It is going to depend on several things. Are his arrows still aluminum? Are they the same diameter?

Assuming his new arrows are aluminum, same diameter, and five inches shorter he lost 1.3 ft-lbs.

If they are carbon he lost a little more.


----------



## TEX-O-BOB (Sep 12, 2007)

> what are your guy's thoughts on this theory?


No theory here at all. It's a fact, a heavier arrow will always out penetrate a light one. Period.

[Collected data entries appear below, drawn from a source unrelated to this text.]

/-- R168 to R170, R176 to R180: the operation at the head of a core's queue starts when its unit and its latch allow it: TZERO runs for two
core cycles; TBPASS that drops its tile ends with this core cycle, and one that passes it on is SENDING for 64; a load begins with the latch
LOADING; TDRAIN begins with its checks made; a TMMA whose tile can be read holds the array for 64 core cycles. R174, R176, R177: a running
TMMA and a running TZERO write their rows and no other, and complete. R170, R178, R179: the end of a load leaves its latch FULL with the
tile that was read, or EMPTY where the load faulted; the end of a TBPASS's move leaves the latch released and the tile in the next unit. -/
def Obligations.MatrixOperationsRun : Prop :=
  MatrixOperationsStart ∧ RowsAreWritten ∧ LatchesFillAndPass

namespace Sys2Proof.Machine

/-- R180, R181, R155: a running TDRAIN into scratch banks, where no page is in a flip and no full/empty access waits, writes its rows and then its
flag word below them, the bytes drained, which is FULL; no other byte changes. Then its message goes to the target core, with the code line that
`.w` asks for. -/
def DrainsWriteTheirRows : Prop :=
  ∀ (s : State) (k : Nat) (r : MatRun) (a b c : Reg) (imm : BitVec 16) (z wk fl : Bool) (p : DrainPlan),
    (s.core k).mat.run = some r → r.op.instr = .tdrain a b c imm z wk fl → r.op.slot / 8 = k → r.sent = false → r.quiet = false →
    r.fault = none → r.rows = 0 → r.until_ ≤ s.dclk → s.drawsLate k r.op = false → s.drainPlan r.op fl = .ok p →
    (∀ b, b < 32 → s.role p.target b = 0) → (∀ x, isLm x = true → s.pageBusy x = false) → s.mm.feq = [] →
    let rows := (s.drainRows r p z p.cnt).2.1.mm
    let flag := lmAddr p.target (r.op.a.toNat % 0x20000 - 8)
    ∃ t n w, exec (.tdrainComplete k) s = .next t ∧ (fl = false → t.mm = rows) ∧
      (fl = true → (∀ x, t.mm.bytes.byte x =
          if flag ≤ x ∧ x < flag + 8 then BitVec.ofNat 8 (p.cnt * p.rowBytes / 256 ^ (x - flag)) else rows.bytes.byte x) ∧
        (∀ x, x ∈ t.mm.full ↔ x = flag ∨ x ∈ rows.full) ∧ ∀ x, x ∈ t.mm.poison ↔ x ∈ rows.poison ∧ x ≠ flag) ∧
      (t.core k).mat.run = some { r with rows := p.cnt, sent := true } ∧ get? t.net.wakes n = some w ∧ w.target = p.target ∧
      w.pc = (if wk then some r.op.c else none) ∧ w.sender = r.op.slot ∧ w.core = k ∧ w.dead = false ∧
      w.dst.toNat = 0x00FFFF0000000000 + r.op.a.toNat % 0x20000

I know all you speed freaks are crapin yer pants right now thinking your 300 grain arrow going 335 fps is going to out penetrate a 600 grain arrow going 190 fps. IT WONT! Because of a little physics factor called momentum. You see, Kinetic energy means nothing if you don't have the weight behind it to create momentum. Momentum, or "slugs" of energy is what carries the arrow THROUGH the target and out the other side. The kind of energy that can only be stored in something heavy. Kinetic energy on the other hand is a TRANSFER of energy from one thing (175grain boat tail going 2900 fps) to another (deer). That's how bullets kill things, with shock, a transfer of energy. The hemorrhaging you get from a bullet wound is just icing on the cake.

I'm going to prove my point next week when I kill an elk with a 40 pound self-bow and a 780 grain ash arrow. I'll post pics. 8)

Shoot a heavy arrow, get good penetration. Always.


----------



## Bowdacious (Sep 16, 2007)

TEX-O-BOB said:


> > what are your guy's thoughts on this theory?
> 
> 
> No theory here at all. It's a fact, a heavier arrow will always out penetrate a light one. Period.
> ...


Very good explination Tex. 
A lot of people are so obssesed with the SPEED when in actuality it isn't speed that kills, it is kinetic energy. Different bows will actually shoot the same arrow diferently and therefore the kinetic energy is also very different. Matthews Monster boasts that it is the fastest bow out there.....which is great but compare the kinetic energy and you will find that the Monster leaves a lot to be desired. IT IS ALL ABOUT KINETIC ENERGY AND SHOT PLACEMENT.


----------



## lehi (Sep 13, 2007)

Cool post Tex. Did you happen to get my last PM i sent ya?


----------



## swbuckmaster (Sep 14, 2007)

The monster has enough KE to push an arrow length wise through a deer. :shock: 

It has enough KE to use a larger broad head for those not so great shots.  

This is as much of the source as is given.